G- Schematic diagram of the second-wave debranching assay: 0.5 μM unlabeled G-actin (gray dots) with 13.3 nM Arp2/3 complex (blue) and 13.3 nM VCA (step 0). Actin polymerization proceeds for 10 min (step 1). Flow protein mixtures (a-h) containing 0.8 μM Capping protein and without G-actin, VCA or Arp2/3 complex into the reaction chambers for 2 min (step 2). Flush chamber with Rhodamine-phalloidin in imaging buffer to stop the reactions (step 3, red lines), and capture images.
H- Second-wave branch densities (a-f) were calculated from 18 fields (2 independent experiments) and presented in a box and whisker plot. Dunnett's multiple comparison test was used after one-way ANOVA to generate the p values (*, p< 0.05; ***, p<0.0001).

A- Reactions containing 20 nM Arp2/3, 1 nM VCA and 1.5 μM actin were mixed with 2 μM phalloidin and incubated at 4°C overnight to reach equilibrium. An equal volume of 0.56 μM Coronin 1B, 0.63 μM Cortactin or buffer was added to each reaction 5 min before negative staining. Samples were visualized by TEM. Yellow arrowheads indicate abnormal actin branch structures. Scale bars = 100 nm.
B- Angles between the mother and daughter filaments were quantified and presented as mean ± 95% CI. Dunnett's multiple comparison test was used after one-way ANOVA to generate the p values (***, p<0.0001).

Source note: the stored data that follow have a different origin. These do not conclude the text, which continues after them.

theorem busWriteWord_alike (a v : Word) : Res.Alike SameButV (busWriteWord a v s) (busWriteWord a v t) := by
  have hbytes := busWriteBytes_alike h a v
  have haligned := busWriteAligned_alike h a v
  obtain ⟨w, rfl⟩ := h
  unfold busWriteWord
  rw [State.withV_cfg]
  split
  · exact haligned
  · split
    · exact .fault _ w
    · exact hbytes

end

/-- The same word, and states that differ in V alone: what a read over the bus answers. -/
def SameWordButV (p q : Word × State) : Prop := p.1 = q.1 ∧ SameButV p.2 q.2

section
variable {s t : State} (h : SameButV s t)
include h

theorem memRead_alike (a : Word) : Res.Alike SameWordButV (memRead a s) (memRead a t) :=
  (busReadWord_alike h.agentsAct a).bind_eq fun _ => .next ⟨rfl, h.agentsAct⟩

theorem memWrite_alike (a v : Word) : Res.Alike SameButV (memWrite a v s) (memWrite a v t) :=
  busWriteWord_alike h.agentsAct a v

theorem fillFrom_alike (dst val : Word) (i n : Nat) :
    Res.Alike SameButV (fillFrom dst val i n s) (fillFrom dst val i n t) := by
  induction n generalizing i s t with
  | zero => exact .next h
  | succ n ih => exact (memWrite_alike h _ _).bind fun _ _ h => ih h (i + 1)

theorem copyElement_alike (dst src : Word) (i : Nat) :
    Res.Alike SameButV (copyElement dst src i s) (copyElement dst src i t) := by
  refine (memRead_alike h _).bind ?_
  rintro ⟨v, s'⟩ ⟨-, t'⟩ ⟨rfl, h'⟩
  exact memWrite_alike h' _ _

theorem copyUp_alike (dst src : Word) (i n : Nat) :
    Res.Alike SameButV (copyUp dst src i n s) (copyUp dst src i n t) := by
  induction n generalizing i s t with
  | zero => exact .next h
  | succ n ih => exact (copyElement_alike h _ _ _).bind fun _ _ h => ih h (i + 1)

theorem copyDown_alike (dst src : Word) (n : Nat) :
    Res.Alike SameButV (copyDown dst src n s) (copyDown dst src n t) := by
  induction n generalizing s t with
  | zero => exact .next h
  | succ n ih => exact (copyElement_alike h _ _ _).bind fun _ _ h => ih h

/-! ### The stack -/

theorem push_alike (v : Word) : Res.Alike SameButV (push v s) (push v t) := by
  have hstore := memWrite_alike (h.setSp (s.sp - 4#32)) (s.sp - 4#32) v
  obtain ⟨w, rfl⟩ := h
  unfold push
  rw [State.withV_sp, State.withV_hp]
  split
  · exact .fault _ w
  · exact hstore

theorem pop_alike : Res.Alike SameWordButV (pop s) (pop t) := by
  have hread := memRead_alike h s.sp
  obtain ⟨w, rfl⟩ := h
  refine hread.bind ?_
  rintro ⟨v, _⟩ ⟨-, _⟩ ⟨rfl, x, rfl⟩
  exact .next ⟨rfl, x, rfl⟩

theorem enter_alike (target : Word) : Res.Alike SameButV (enter target s) (enter target t) := by
  have hpush := push_alike h s.pc
  obtain ⟨w, rfl⟩ := h
  exact hpush.bind fun _ _ h => .next (h.setPc target)

theorem leave_alike : Res.Alike SameButV (leave s) (leave t) := by
  refine (pop_alike h).bind ?_
  rintro ⟨v, _⟩ ⟨-, _⟩ ⟨rfl, h'⟩
  exact .next (h'.setPc v)

/-! ### Every instruction -/

theorem execMset_alike (rD rS : Reg) : Res.Alike SameButV (execMset rD rS s) (execMset rD rS t) := by
  refine (readRR_alike h rD rS).bind_eq fun p => ?_
  have hfill := fillFrom_alike h p.1 p.2 0 (s.regs.get 1).toNat
  obtain ⟨w, rfl⟩ := h
  exact hfill

theorem execMcpy_alike (rD rS : Reg) : Res.Alike SameButV (execMcpy rD rS s) (execMcpy rD rS t) := by
  refine (readRR_alike h rD rS).bind_eq fun p => ?_
  have hdown := copyDown_alike h p.1 p.2 (s.regs.get 1).toNat
  have hup := copyUp_alike h p.1 p.2 0 (s.regs.get 1).toNat
  obtain ⟨w, rfl⟩ := h
  rw [State.withV_regs]
  split
  · exact hdown
  · exact hup

theorem execLoad_alike (rD rS : Reg) : Res.Alike SameButV (execLoad rD rS s) (execLoad rD rS t) := by
  refine (readReg_alike h rS).bind_eq fun a => (memRead_alike h a).bind ?_
  rintro ⟨v, _⟩ ⟨-, _⟩ ⟨rfl, h'⟩
  exact commitUpdate_alike h' rD v

theorem execPop_alike (rD : Reg) : Res.Alike SameButV (execPop rD s) (execPop rD t) := by
  refine (pop_alike h).bind ?_
  rintro ⟨v, _⟩ ⟨-, _⟩ ⟨rfl, h'⟩
  exact commitUpdate_alike h' rD v

theorem execSyscall_alike : Res.Alike SameButV (execSyscall s) (execSyscall t) := by
  have hread := memRead_alike h (syscallEntry s.cfg (s.regs.get 0))
  obtain ⟨w, rfl⟩ := h
  simp only [execSyscall]
  rw [State.withV_cfg, State.withV_regs]
  split
  · refine hread.bind ?_
    rintro ⟨v, s'⟩ ⟨-, _⟩ ⟨rfl, h'⟩
    dsimp only
    split_ifs
    · obtain ⟨x, rfl⟩ := h'
      exact .fault _ x
    · obtain ⟨x, rfl⟩ := h'
      exact .fault _ x
    · exact enter_alike h' v
  · exact .fault _ w

/-- A jump on a predicate of the flags that does not read V (R115). -/
theorem jumpIf_flags_alike (taken : Flags → Bool) (ht : ∀ f w, taken (f.withV w) = taken f) (target : Word) :
    Res.Alike SameButV (jumpIf (taken s.flags) target s) (jumpIf (taken t.flags) target t) := by
  obtain ⟨w, hw⟩ := h.flags
  rw [hw, ht]
  exact jumpIf_alike h _ target

/-- The instructions by what they do last: commit a result, set flags, jump, or go over the bus. -/
theorem exec_alike (i : Instr) : Res.Alike SameButV (exec i s) (exec i t) := by
  cases i with
  | add | sub => exact (readRR_alike h _ _).bind_eq fun _ => commit_alike h _ _ (.refl _)
  | addi | subi => exact (readRI_alike h _ _).bind_eq fun _ => commit_alike h _ _ (.refl _)
  | div => exact (readRR_alike h _ _).bind_eq fun _ => divInto_alike h _ _ _
  | divi => exact (readRI_alike h _ _).bind_eq fun _ => divInto_alike h _ _ _
  | mod => exact (readRR_alike h _ _).bind_eq fun _ => modInto_alike h _ _ _
  | modi => exact (readRI_alike h _ _).bind_eq fun _ => modInto_alike h _ _ _
  | mul | and | or | xor => exact (readRR_alike h _ _).bind_eq fun _ => commitUpdate_alike h _ _
  | muli | andi | ori | xori => exact (readRI_alike h _ _).bind_eq fun _ => commitUpdate_alike h _ _
  | inc | dec | neg | not | mov => exact (readReg_alike h _).bind_eq fun _ => commitUpdate_alike h _ _
  | clr | loadi | movi => exact commitUpdate_alike h _ _
  | shl | shr => exact (readReg_alike h _).bind_eq fun _ => commitShift_alike h _ _ _ _
  | cmp => exact (readRR_alike h _ _).bind_eq fun _ => flagsOnly_alike h (.refl _)
  | cmpi => exact (readRI_alike h _ _).bind_eq fun _ => flagsOnly_alike h (.refl _)
  | test => exact (readRR_alike h _ _).bind_eq fun _ => flagsOnly_alike h (h.flags.update _)
  | testi => exact (readRI_alike h _ _).bind_eq fun _ => flagsOnly_alike h (h.flags.update _)
  | jmp => exact jumpIf_alike h true _
  | jz | je => exact jumpIf_flags_alike h Flags.z (fun _ _ => rfl) _
  | jnz | jne => exact jumpIf_flags_alike h (fun f => !f.z) (fun _ _ => rfl) _
  | jn | jl => exact jumpIf_flags_alike h Flags.n (fun _ _ => rfl) _
  | jp | jge => exact jumpIf_flags_alike h (fun f => !f.n) (fun _ _ => rfl) _
  | jc | jb => exact jumpIf_flags_alike h Flags.c (fun _ _ => rfl) _
  | jnc | jae => exact jumpIf_flags_alike h (fun f => !f.c) (fun _ _ => rfl) _
  | jg => exact jumpIf_flags_alike h Flags.greater (fun _ _ => rfl) _
  | jle => exact jumpIf_flags_alike h Flags.lessOrEqual (fun _ _ => rfl) _
  | ja => exact jumpIf_flags_alike h Flags.above (fun _ _ => rfl) _
  | jbe => exact jumpIf_flags_alike h Flags.belowOrEqual (fun _ _ => rfl) _
  | load => exact execLoad_alike h _ _
  | store => exact (readRR_alike h _ _).bind_eq fun _ => memWrite_alike h _ _
  | stori => exact (readReg_alike h _).bind_eq fun _ => memWrite_alike h _ _
  | mset => exact execMset_alike h _ _
  | mcpy => exact execMcpy_alike h _ _
  | call => exact enter_alike h _
  | ret => exact leave_alike h
  | push => exact (readReg_alike h _).bind_eq fun _ => push_alike h _
  | pop => exact execPop_alike h _
  | syscall => exact execSyscall_alike h
  | nop => exact .next h
  | hlt => exact .next (h.setHalt true)

end

/-- Settles O60: the two runs end alike, and putting one V into both leaves no difference. -/
theorem noInstructionReadsOverflow : Obligations.NoInstructionReadsOverflow := by
  intro i s v e
  have halike : Res.Alike SameButV (exec i s) (exec i (e s)) := exec_alike ⟨v, rfl⟩ i
  refine ⟨fun t ht => ?_, fun f hf => ?_⟩
  · obtain ⟨_, ht', w, rfl⟩ := (ht ▸ halike).of_next
    exact ⟨_, ht', rfl⟩
  · obtain ⟨w, hf'⟩ := (hf ▸ halike).of_fault
    exact ⟨_, hf', Fault.mapLeft_mapLeft _ _ _⟩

C- Actin (0.5 μM, 30% Oregon green labeled) was mixed 26 nM Arp2/3 complex and 37 nM VCA and actin branches were allowed to form in the flow chamber. After 20 min (time point 0 in the panel), 0.13 nM AlexaFluor-568 labeled Coronin 1B (labeled with ∼one dye molecule/protein) in imaging buffer was flowed into the chamber. Scale bars = 1 μm.

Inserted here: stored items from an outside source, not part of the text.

-- ==== Sys2Proof/Laws/PerInstr.lean ====
section
/-! SUPPORT. The family `Form`: what an instruction is as syntax. Its form names it back, and its length is that of its encoding, one to three bytes. -/

namespace Sys2Proof.Laws.Form

/-- The instruction is the one its form names, its encoding has its length, and the length is 1, 2 or 3 (30_encoding.md R60). -/
def Statement (i : Sys2Proof.Instr) : Prop :=
  i.shape.instr = i ∧ (Sys2Proof.encode i).length = i.length ∧ 1 ≤ i.length ∧ i.length ≤ 3

/-- Only the first part needs the instruction. -/
theorem of_shape {i : Sys2Proof.Instr} (h : i.shape.instr = i) : Statement i := by
  refine ⟨h, ?_, ?_, ?_⟩
  · simp [Sys2Proof.encode, Sys2Proof.Instr.length, Nat.add_comm]
  · simp [Sys2Proof.Instr.length]
  · cases hs : i.shape <;> simp [Sys2Proof.Instr.length, Sys2Proof.Shape.operandBytes, hs]

theorem ldBcImm16 (d16 : Sys2Proof.Word) : Statement (.ldBcImm16 d16) := of_shape rfl
theorem ldIndBcA : Statement .ldIndBcA := of_shape rfl
theorem incBc : Statement .incBc := of_shape rfl
theorem incB : Statement .incB := of_shape rfl
theorem decB : Statement .decB := of_shape rfl
theorem ldBImm (d8 : Sys2Proof.Byte) : Statement (.ldBImm d8) := of_shape rfl
theorem rlca : Statement .rlca := of_shape rfl
theorem addHlBc : Statement .addHlBc := of_shape rfl
theorem ldAIndBc : Statement .ldAIndBc := of_shape rfl
theorem decBc : Statement .decBc := of_shape rfl
theorem incC : Statement .incC := of_shape rfl
theorem decC : Statement .decC := of_shape rfl
theorem ldCImm (d8 : Sys2Proof.Byte) : Statement (.ldCImm d8) := of_shape rfl
theorem rrca : Statement .rrca := of_shape rfl
theorem stop : Statement .stop := of_shape rfl
theorem ldDeImm16 (d16 : Sys2Proof.Word) : Statement (.ldDeImm16 d16) := of_shape rfl
theorem ldIndDeA : Statement .ldIndDeA := of_shape rfl
theorem incDe : Statement .incDe := of_shape rfl
theorem incD : Statement .incD := of_shape rfl
theorem decD : Statement .decD := of_shape rfl
theorem ldDImm (d8 : Sys2Proof.Byte) : Statement (.ldDImm d8) := of_shape rfl
theorem rla : Statement .rla := of_shape rfl
theorem jr (off : Int) : Statement (.jr off) := of_shape rfl
theorem addHlDe : Statement .addHlDe := of_shape rfl
theorem ldAIndDe : Statement .ldAIndDe := of_shape rfl
theorem decDe : Statement .decDe := of_shape rfl
theorem incE : Statement .incE := of_shape rfl
theorem decE : Statement .decE := of_shape rfl
theorem ldEImm (d8 : Sys2Proof.Byte) : Statement (.ldEImm d8) := of_shape rfl
theorem rra : Statement .rra := of_shape rfl
theorem jrNz (off : Int) : Statement (.jrNz off) := of_shape rfl
theorem ldHlImm16 (d16 : Sys2Proof.Word) : Statement (.ldHlImm16 d16) := of_shape rfl
theorem ldIndHlIncA : Statement .ldIndHlIncA := of_shape rfl
theorem incHl : Statement .incHl := of_shape rfl
theorem incH : Statement .incH := of_shape rfl
theorem decH : Statement .decH := of_shape rfl
theorem ldHImm (d8 : Sys2Proof.Byte) : Statement (.ldHImm d8) := of_shape rfl
theorem daa : Statement .daa := of_shape rfl
theorem jrZ (off : Int) : Statement (.jrZ off) := of_shape rfl
theorem addHlHl : Statement .addHlHl := of_shape rfl
theorem ldAIndHlInc : Statement .ldAIndHlInc := of_shape rfl
theorem decHl : Statement .decHl := of_shape rfl
theorem incL : Statement .incL := of_shape rfl
theorem decL : Statement .decL := of_shape rfl
theorem ldLImm (d8 : Sys2Proof.Byte) : Statement (.ldLImm d8) := of_shape rfl
theorem cpl : Statement .cpl := of_shape rfl
theorem jrNc (off : Int) : Statement (.jrNc off) := of_shape rfl
theorem ldSpImm16 (d16 : Sys2Proof.Word) : Statement (.ldSpImm16 d16) := of_shape rfl
theorem ldIndHlDecA : Statement .ldIndHlDecA := of_shape rfl
theorem incSp : Statement .incSp := of_shape rfl
theorem incIndHl : Statement .incIndHl := of_shape rfl
theorem decIndHl : Statement .decIndHl := of_shape rfl
theorem ldIndHlImm (d8 : Sys2Proof.Byte) : Statement (.ldIndHlImm d8) := of_shape rfl
theorem scf : Statement .scf := of_shape rfl
theorem jrC (off : Int) : Statement (.jrC off) := of_shape rfl
theorem addHlSp : Statement .addHlSp := of_shape rfl
theorem ldAIndHlDec : Statement .ldAIndHlDec := of_shape rfl
theorem decSp : Statement .decSp := of_shape rfl
theorem incA : Statement .incA := of_shape rfl
theorem decA : Statement .decA := of_shape rfl
theorem ldAImm (d8 : Sys2Proof.Byte) : Statement (.ldAImm d8) := of_shape rfl
theorem ccf : Statement .ccf := of_shape rfl
theorem ldBB : Statement .ldBB := of_shape rfl
theorem ldBC : Statement .ldBC := of_shape rfl
theorem ldBD : Statement .ldBD := of_shape rfl
theorem ldBE : Statement .ldBE := of_shape rfl
theorem ldBH : Statement .ldBH := of_shape rfl
theorem ldBL : Statement .ldBL := of_shape rfl
theorem ldBIndHl : Statement .ldBIndHl := of_shape rfl
theorem ldBA : Statement .ldBA := of_shape rfl
theorem ldCB : Statement .ldCB := of_shape rfl
theorem ldCC : Statement .ldCC := of_shape rfl
theorem ldCD : Statement .ldCD := of_shape rfl
theorem ldCE : Statement .ldCE := of_shape rfl
theorem ldCH : Statement .ldCH := of_shape rfl
theorem ldCL : Statement .ldCL := of_shape rfl
theorem ldCIndHl : Statement .ldCIndHl := of_shape rfl
theorem ldCA : Statement .ldCA := of_shape rfl
theorem ldDB : Statement .ldDB := of_shape rfl
theorem ldDC : Statement .ldDC := of_shape rfl
theorem ldDD : Statement .ldDD := of_shape rfl
theorem ldDE : Statement .ldDE := of_shape rfl
theorem ldDH : Statement .ldDH := of_shape rfl
theorem ldDL : Statement .ldDL := of_shape rfl
theorem ldDIndHl : Statement .ldDIndHl := of_shape rfl
theorem ldDA : Statement .ldDA := of_shape rfl
theorem ldEB : Statement .ldEB := of_shape rfl
theorem ldEC : Statement .ldEC := of_shape rfl
theorem ldED : Statement .ldED := of_shape rfl
theorem ldEE : Statement .ldEE := of_shape rfl
theorem ldEH : Statement .ldEH := of_shape rfl
theorem ldEL : Statement .ldEL := of_shape rfl
theorem ldEIndHl : Statement .ldEIndHl := of_shape rfl
theorem ldEA : Statement .ldEA := of_shape rfl
theorem ldHB : Statement .ldHB := of_shape rfl
theorem ldHC : Statement .ldHC := of_shape rfl
theorem ldHD : Statement .ldHD := of_shape rfl
theorem ldHE : Statement .ldHE := of_shape rfl
theorem ldHH : Statement .ldHH := of_shape rfl
theorem ldHL : Statement .ldHL := of_shape rfl
theorem ldHIndHl : Statement .ldHIndHl := of_shape rfl
theorem ldHA : Statement .ldHA := of_shape rfl
theorem ldLB : Statement .ldLB := of_shape rfl
theorem ldLC : Statement .ldLC := of_shape rfl
theorem ldLD : Statement .ldLD := of_shape rfl
theorem ldLE : Statement .ldLE := of_shape rfl
theorem ldLH : Statement .ldLH := of_shape rfl
theorem ldLL : Statement .ldLL := of_shape rfl
theorem ldLIndHl : Statement .ldLIndHl := of_shape rfl
theorem ldLA : Statement .ldLA := of_shape rfl
theorem ldIndHlB : Statement .ldIndHlB := of_shape rfl
theorem ldIndHlC : Statement .ldIndHlC := of_shape rfl
theorem ldIndHlD : Statement .ldIndHlD := of_shape rfl
theorem ldIndHlE : Statement .ldIndHlE := of_shape rfl
theorem ldIndHlH : Statement .ldIndHlH := of_shape rfl
theorem ldIndHlL : Statement .ldIndHlL := of_shape rfl
theorem halt : Statement .halt := of_shape rfl
theorem ldIndHlA : Statement .ldIndHlA := of_shape rfl
theorem ldAB : Statement .ldAB := of_shape rfl
theorem ldAC : Statement .ldAC := of_shape rfl
theorem ldAD : Statement .ldAD := of_shape rfl
theorem ldAE : Statement .ldAE := of_shape rfl
theorem ldAH : Statement .ldAH := of_shape rfl
theorem ldAL : Statement .ldAL := of_shape rfl
theorem ldAIndHl : Statement .ldAIndHl := of_shape rfl
theorem ldAA : Statement .ldAA := of_shape rfl
theorem addAB : Statement .addAB := of_shape rfl
theorem addAC : Statement .addAC := of_shape rfl
theorem addAD : Statement .addAD := of_shape rfl
theorem addAE : Statement .addAE := of_shape rfl
theorem addAH : Statement .addAH := of_shape rfl
theorem addAL : Statement .addAL := of_shape rfl
theorem addAIndHl : Statement .addAIndHl := of_shape rfl
theorem addAA : Statement .addAA := of_shape rfl
theorem adcAB : Statement .adcAB := of_shape rfl
theorem adcAC : Statement .adcAC := of_shape rfl
theorem adcAD : Statement .adcAD := of_shape rfl
theorem adcAE : Statement .adcAE := of_shape rfl
theorem adcAH : Statement .adcAH := of_shape rfl
theorem adcAL : Statement .adcAL := of_shape rfl
theorem adcAIndHl : Statement .adcAIndHl := of_shape rfl
theorem adcAA : Statement .adcAA := of_shape rfl
theorem subAB : Statement .subAB := of_shape rfl
theorem subAC : Statement .subAC := of_shape rfl
theorem subAD : Statement .subAD := of_shape rfl
theorem subAE : Statement .subAE := of_shape rfl
theorem subAH : Statement .subAH := of_shape rfl
theorem subAL : Statement .subAL := of_shape rfl
theorem subAIndHl : Statement .subAIndHl := of_shape rfl
theorem subAA : Statement .subAA := of_shape rfl
theorem sbcAB : Statement .sbcAB := of_shape rfl
theorem sbcAC : Statement .sbcAC := of_shape rfl
theorem sbcAD : Statement .sbcAD := of_shape rfl
theorem sbcAE : Statement .sbcAE := of_shape rfl
theorem sbcAH : Statement .sbcAH := of_shape rfl
theorem sbcAL : Statement .sbcAL := of_shape rfl
theorem sbcAIndHl : Statement .sbcAIndHl := of_shape rfl
theorem sbcAA : Statement .sbcAA := of_shape rfl
theorem andAB : Statement .andAB := of_shape rfl
theorem andAC : Statement .andAC := of_shape rfl
theorem andAD : Statement .andAD := of_shape rfl
theorem andAE : Statement .andAE := of_shape rfl
theorem andAH : Statement .andAH := of_shape rfl
theorem andAL : Statement .andAL := of_shape rfl
theorem andAIndHl : Statement .andAIndHl := of_shape rfl
theorem andAA : Statement .andAA := of_shape rfl
theorem xorAB : Statement .xorAB := of_shape rfl
theorem xorAC : Statement .xorAC := of_shape rfl
theorem xorAD : Statement .xorAD := of_shape rfl
theorem xorAE : Statement .xorAE := of_shape rfl
theorem xorAH : Statement .xorAH := of_shape rfl
theorem xorAL : Statement .xorAL := of_shape rfl
theorem xorAIndHl : Statement .xorAIndHl := of_shape rfl
theorem xorAA : Statement .xorAA := of_shape rfl
theorem orAB : Statement .orAB := of_shape rfl
theorem orAC : Statement .orAC := of_shape rfl
theorem orAD : Statement .orAD := of_shape rfl
theorem orAE : Statement .orAE := of_shape rfl
theorem orAH : Statement .orAH := of_shape rfl
theorem orAL : Statement .orAL := of_shape rfl
theorem orAIndHl : Statement .orAIndHl := of_shape rfl
theorem orAA : Statement .orAA := of_shape rfl
theorem cpAB : Statement .cpAB := of_shape rfl
theorem cpAC : Statement .cpAC := of_shape rfl
theorem cpAD : Statement .cpAD := of_shape rfl
theorem cpAE : Statement .cpAE := of_shape rfl
theorem cpAH : Statement .cpAH := of_shape rfl
theorem cpAL : Statement .cpAL := of_shape rfl
theorem cpAIndHl : Statement .cpAIndHl := of_shape rfl
theorem cpAA : Statement .cpAA := of_shape rfl
theorem addAImm (d8 : Sys2Proof.Byte) : Statement (.addAImm d8) := of_shape rfl
theorem adcAImm (d8 : Sys2Proof.Byte) : Statement (.adcAImm d8) := of_shape rfl
theorem subAImm (d8 : Sys2Proof.Byte) : Statement (.subAImm d8) := of_shape rfl
theorem sbcAImm (d8 : Sys2Proof.Byte) : Statement (.sbcAImm d8) := of_shape rfl
theorem andAImm (d8 : Sys2Proof.Byte) : Statement (.andAImm d8) := of_shape rfl
theorem xorAImm (d8 : Sys2Proof.Byte) : Statement (.xorAImm d8) := of_shape rfl
theorem orAImm (d8 : Sys2Proof.Byte) : Statement (.orAImm d8) := of_shape rfl
theorem cpAImm (d8 : Sys2Proof.Byte) : Statement (.cpAImm d8) := of_shape rfl

end Sys2Proof.Laws.Form
end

D- Reactions containing 20 nM Arp2/3, 1 nM VCA, 1.5 μM actin and either 150 nM Coronin 1B or 60 nM Cortactin were mixed with 1:100 dilution of primary antibodies, 1:25 dilution of colloidal gold secondary antibodies and 2 μM phalloidin and incubated at 4°C overnight. Samples were prepared by negative staining and visualized by TEM. Anti rabbit secondary antibodies were conjugated to 18-nm gold; anti-mouse secondary antibodies were conjugated to 6-nm gold. Stains: 1, polyclonal anti-Coronin 1B; 2, monoclonal anti-His tag (Coronin 1B-His); 3, polyclonal anti-p34Arc; 4, monoclonal anti-Cortactin; 5-6, monoclonal anti-Cortactin and polyclonal anti-p34Arc. Green circles highlight the 6-nm colloidal gold particles. Scale bars = 100 nm.

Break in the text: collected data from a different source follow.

-- ==== Sys2Proof/Tests/Slice0.lean ====
section
/-! SUPPORT. Tests: ill-formed instructions are refused, every opcode byte of 30_encoding.md R68 decodes to its instruction, single steps of 95_test_vectors.md, and for every obligation with hypotheses a state that meets them. Expected values are the spec's. -/

namespace Sys2Proof.Tests

open Sys2Proof.Machine

/-! ### Well-formedness: the one check there is (30_encoding.md R73), at both ends, for every form that has an offset -/

theorem test_wf_jr_refused : Instr.wellFormed (.jr 128) = false ∧ Instr.wellFormed (.jr (-129)) = false := by decide
theorem test_wf_jr_if_refused :
    (Instr.wellFormed (.jrNz 128) || Instr.wellFormed (.jrZ (-129)) || Instr.wellFormed (.jrNc 128) ||
      Instr.wellFormed (.jrC (-129))) = false := by decide
theorem test_wf_jr_accepted : Instr.wellFormed (.jr 127) = true ∧ Instr.wellFormed (.jr (-128)) = true := by decide

/-! ### Decoding: every row of R68, one word each, the operand bytes 5A, FA, 34 12 above the opcode byte -/

theorem test_decode_0x :
    [0x123401, 0x02, 0x03, 0x04, 0x05, 0x5A06, 0x07, 0x09, 0x0A, 0x0B, 0x0C, 0x0D, 0x5A0E, 0x0F].map (decodeTableWord 24) =
    ([.ldBcImm16 0x1234#16, .ldIndBcA, .incBc, .incB, .decB, .ldBImm 0x5A#8, .rlca, .addHlBc, .ldAIndBc, .decBc,
      .incC, .decC, .ldCImm 0x5A#8, .rrca] : List Instr).map some := by decide

theorem test_decode_1x :
    [0x10, 0x123411, 0x12, 0x13, 0x14, 0x15, 0x5A16, 0x17, 0xFA18, 0x19, 0x1A, 0x1B, 0x1C, 0x1D, 0x5A1E, 0x1F].map (decodeTableWord 24) =
    ([.stop, .ldDeImm16 0x1234#16, .ldIndDeA, .incDe, .incD, .decD, .ldDImm 0x5A#8, .rla, .jr (-6), .addHlDe,
      .ldAIndDe, .decDe, .incE, .decE, .ldEImm 0x5A#8, .rra] : List Instr).map some := by decide

theorem test_decode_2x :
    [0xFA20, 0x123421, 0x22, 0x23, 0x24, 0x25, 0x5A26, 0x27, 0xFA28, 0x29, 0x2A, 0x2B, 0x2C, 0x2D, 0x5A2E, 0x2F].map (decodeTableWord 24) =
    ([.jrNz (-6), .ldHlImm16 0x1234#16, .ldIndHlIncA, .incHl, .incH, .decH, .ldHImm 0x5A#8, .daa, .jrZ (-6),
      .addHlHl, .ldAIndHlInc, .decHl, .incL, .decL, .ldLImm 0x5A#8, .cpl] : List Instr).map some := by decide

theorem test_decode_3x :
    [0xFA30, 0x123431, 0x32, 0x33, 0x34, 0x35, 0x5A36, 0x37, 0xFA38, 0x39, 0x3A, 0x3B, 0x3C, 0x3D, 0x5A3E, 0x3F].map (decodeTableWord 24) =
    ([.jrNc (-6), .ldSpImm16 0x1234#16, .ldIndHlDecA, .incSp, .incIndHl, .decIndHl, .ldIndHlImm 0x5A#8, .scf,
      .jrC (-6), .addHlSp, .ldAIndHlDec, .decSp, .incA, .decA, .ldAImm 0x5A#8, .ccf] : List Instr).map some := by decide

theorem test_decode_4x :
    [0x40, 0x41, 0x42, 0x43, 0x44, 0x45, 0x46, 0x47, 0x48, 0x49, 0x4A, 0x4B, 0x4C, 0x4D, 0x4E, 0x4F].map (decodeTableWord 24) =
    ([.ldBB, .ldBC, .ldBD, .ldBE, .ldBH, .ldBL, .ldBIndHl, .ldBA, .ldCB, .ldCC, .ldCD, .ldCE, .ldCH, .ldCL,
      .ldCIndHl, .ldCA] : List Instr).map some := by decide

E- Samples were processed as in (D). Data compiled from 3 independent experiments. Chi squared test between the Cortactin-stained group (1) and the Coronin 1B-stained group (2) shows p = 0.0021. An expanded version of this table including staining controls is in the supplemental data section.
F- Platinum replica electron micrographs of lamellipodia in mouse embryo fibroblasts (MEF) immunolabeled for Coronin 1B with 18-nm gold (white dots). Expanded views of boxed regions (a-f) are presented in the lower panels; gold particles indicated by yellow arrowheads. Scale bar = 500 nm.
G,H- MEF cells were treated with either 0.05 μM or 0.1 μM cytochalasin D for 10 min and immunolabeled for Coronin 1B (G) or Arp2/3 complex (H). Yellow arrowheads indicate actin branches containing gold particles. Scale bars = 50 nm.
I- The distribution of Coronin 1B-labeled (red) or Arp2/3-labeled (green) actin branch angles. The 3D nature of platinum replica EM likely leads to a slight under-estimation of branch angle. Data compiled from 3 independent experiments. Student's t test of the branch angle shows p<0.001; (N = number of cells, n = number of branches).